STANDARD: Wie viele und welche Werke stehen auf dieser Liste?

Wipplinger: Das ist ein internes Geheimnis. Ich verrate auch nicht, welche Aktivitäten wir sonst noch setzen, um die Kunstwerke zu schützen.

STANDARD: Wie viele Werke sind im Leopold-Museum hinter Glas? Nach welchen Kriterien wird das entschieden?

Wipplinger: Es gibt einerseits Sicherheitsmaßnahmen, die einen Diebstahl erschweren. Man braucht ein gewisses Werkzeug, um diese Gemälde von der Wand zu nehmen. Andererseits gibt es viele, viele Werke hinter Schutzglas. Unsere Intention ist es in den letzten Jahren, so viele Werke als möglich zu verglasen. Da geht es nicht nur um Schutzmaßnahmen gegen solche Aktionen. Verglasungen basieren auch auf Erfahrungen unserer Restaurierungsabteilung, die besagen, dass es bei einer halben Million Besuchern jährlich gerade in den Wintermonaten viele gibt, die beim Niesen auf die Leinwand sprühen. Dass wir Werke hinter Glas geben, hat also verschiedene Gründe. Wenn sich aber jemand an einen historischen Rahmen klebt, kann das auch ein unwiederbringlicher Schaden sein, wenn Farbe in den Rahmen eintritt oder etwaige Chemikalien, die bei einem Angriff verwendet werden, vor sich hin dampfen und die Malschicht angreifen.

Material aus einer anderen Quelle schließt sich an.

/-- An atomic of one of these lanes to one of its words that its home has not performed: a later access by the same lane
to the same word is held until it has been (R298). -/
def State.atomicAhead (s : State) (n : Nat) (acc : List (Nat × LaneAcc)) : Option Nat :=
  if s.cur.aslice then none
  else
    (s.mem.homeOps.find? (fun o => o.gid == s.cur.gid && !o.done && o.lanes.any (fun h => !h.performed &&
      acc.any (fun x => match x.2 with
        | .ok _ pa _ => x.1 == h.lane && h.pa < pa + n && pa < h.pa + o.width
        | _ => false)))).map (·.id)

/-- The checks of an instruction's lanes; then a freeze, a page-in wait, a hold for an atomic, or `k` on the lanes
(R289, R290, R298). -/
def memLanes (sbit : Bool) (acc : Acc) (kind space n : Nat) (addr : Nat → Int) (operand : Nat → Word) (wait : Bool)
    (m : Mask) (s : State) (k : List (Nat × LaneAcc) → State → Out) : Out :=
  let r := s.checkLanes acc space n addr operand m.list
  let s := r.2
  match r.1.findSome? (fun x => match x.2 with | .freeze pa => some pa | _ => none) with
  | some pa => .next (s.freezeCore pa)
  | none =>
    let pages := uniq (r.1.filterMap (fun x => match x.2 with | .absent p => some p | _ => none))
    if wait && !pages.isEmpty then
      let s := pages.foldl (fun s p => s.pageIn s.launch.root s.asid p 0 s.g.die) s
      .next (s.park sbit (.page s.asid pages))
    else
      match s.atomicAhead n r.1 with
      | some j => .next (s.waitOn (.homeOp j) s.cur.stage s.cur.aux)
      | none =>
        let q := s.watchLanes kind space n operand r.1
        k q.1 (q.2.clearFailed q.2.me)

/-! ## Fabric accesses (02 R32) -/

/-- One fabric access for each node that the lanes name, in node order; answers their numbers. -/
def State.sendFabric (s : State) (kind bytes aop akind : Nat) (l : List (Nat × Nat × Nat × Nat × Nat)) :
    List Nat × State :=
  (uniq (l.map (fun x => x.2.1))).foldl (fun (r : List Nat × State) n =>
    let (id, s) := r.2.fresh
    let lanes := (l.filter (fun x => x.2.1 == n)).map (fun x => (x.1, x.2.2.1, x.2.2.2.1, x.2.2.2.2))
    let s := if kind = 0 then s else
      s.cannotUndo s.cur.gid s.cur.pc (n * 2 ^ 60 + (lanes.headD (0, 0, 0, 0)).2.1 / 16 * 16 % 2 ^ 42)
    let op : FabricOp := { id, gid := s.cur.gid, node := n, port := s.portFor n s.g.core, kind, lanes, bytes, aop, akind, pc := s.cur.pc, at_ := s.clock }
    (r.1 ++ [id], { s with mem := { s.mem with fabric := s.mem.fabric ++ [op] } })) ([], s)

/-- The fabric accesses of the group at this PC that have been answered. -/
def State.answered (s : State) : List FabricOp :=
  s.mem.fabric.filter (fun o => o.gid == s.cur.gid && o.pc == s.cur.pc && o.replied && o.kind != 1)
def State.dropAnswered (s : State) : State :=
  { s with mem := { s.mem with fabric := s.mem.fabric.filter (fun o =>
      !(o.gid == s.cur.gid && o.pc == s.cur.pc && o.replied && o.kind != 1)) } }
/-- The value that a fabric access returned to a lane. -/
def gotFabric (l : List FabricOp) (lane : Nat) : Nat :=
  ((l.find? (fun o => o.lanes.any (fun x => x.1 == lane))).map (fun o => o.got.get 0 lane)).getD 0
/-- The sub-code that a failed fabric access raises at its lanes (02 R31, R39); 0 for none. -/
def failFabric (l : List FabricOp) (lane : Nat) : Nat :=
  ((l.find? (fun o => o.lanes.any (fun x => x.1 == lane))).map (fun o =>
    if o.refused.has lane then 4 else o.failed)).getD 0

/-- The data operand that a lane sent with its access. -/
def sentFabric (l : List FabricOp) (lane : Nat) : Nat :=
  ((l.flatMap (·.lanes)).find? (fun x => x.1 == lane)).elim 0 (fun x => x.2.2.2)

/-- Lanes whose fabric access failed become faults. -/
def failLanes (l : List FabricOp) (acc : List (Nat × LaneAcc)) : List (Nat × LaneAcc) :=
  acc.map (fun x => match x.2 with
    | .node va _ _ => if failFabric l x.1 = 0 then x else
        (x.1, .fault { lane := x.1, cls := FABRIC, sub := failFabric l x.1, addr := va,
                       operand := BitVec.ofNat 32 (sentFabric l x.1) })
    | _ => x)

/-- Lanes of a list on fabric pages: lane, node, address and two operands. -/
def nodeLanes (l : List (Nat × LaneAcc)) (a b : Nat → Nat) : List (Nat × Nat × Nat × Nat × Nat) :=
  l.filterMap (fun x => match x.2 with | .node _ n ad => some (x.1, n, ad, a x.1, b x.1) | _ => none)

/-- Site operations for the lanes of fabric accesses in a steered grid (R295). -/
def State.addSites (s : State) (cls kind : Nat) (commutes : Bool) (l : List (Nat × Nat × Nat)) : State :=
  l.foldl (fun s x =>
    let (id, s) := s.fresh
    let gr := s.grid s.g.grid
    let op : SiteOp := { id, cls, key := x.2.1, gid := s.cur.gid, lane := x.1, kind, obj := x.2.2, issue := s.g.issued, commutes }
    s.setGrid s.g.grid { gr with steer := { gr.steer with ops := gr.steer.ops ++ [op] } }) s

/-- FABRIC sites of accesses: key node, then granule. -/
def State.fabricSites (s : State) (ids : List Nat) : State :=
  if (s.gridOf s.cur.gid).steered then
    (s.mem.fabric.filter (fun o => ids.contains o.id)).foldl (fun s o =>
      s.addSites 5 6 false (o.lanes.map (fun x => (x.1, o.node * 2 ^ 42 + x.2.1 / 16 * 16, o.id)))) s
  else s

Deshalb gibt es Notfallkoffer in jeder Etage griffbereit. Das nun angegriffene Gemälde selbst konnten wir nicht verglasen, weil es ein alter, originaler, von Klimt eingesetzter Josef-Hoffmann-Rahmen ist, der noch Farbspuren von Klimt aufweist. Deshalb haben wir dieses hunderte Kilogramm schwere Glas, fast Panzerglas, installiert. Das war ein gutes Investment.

STANDARD: Dass Werke im Leopold-Museum aufgrund ihrer Bedeutung besonders gefährdet für Angriffe sind, war vielleicht anzunehmen. Sind Sie irgendwie auch erleichtert, dass es jetzt passiert und glimpflich ausgegangen ist?

Wipplinger: Es war anzunehmen, dass es eines der großen Museen in Wien treffen wird, aber ich hätte mir die ganze Aufregung gerne erspart. Ich bin allerdings insofern erleichtert, als das Kunstwerk, eines der bedeutendsten dieses Landes und international eine Ikone, diesen Anschlag unbeschadet überstanden hat. Wir hatten Glück, es gibt nur Kollateralschäden am Boden und am Glas. Aber es kann natürlich auch einmal schlecht ausgehen.

STANDARD: Wie viel Verständnis haben Sie für diese Klimaproteste?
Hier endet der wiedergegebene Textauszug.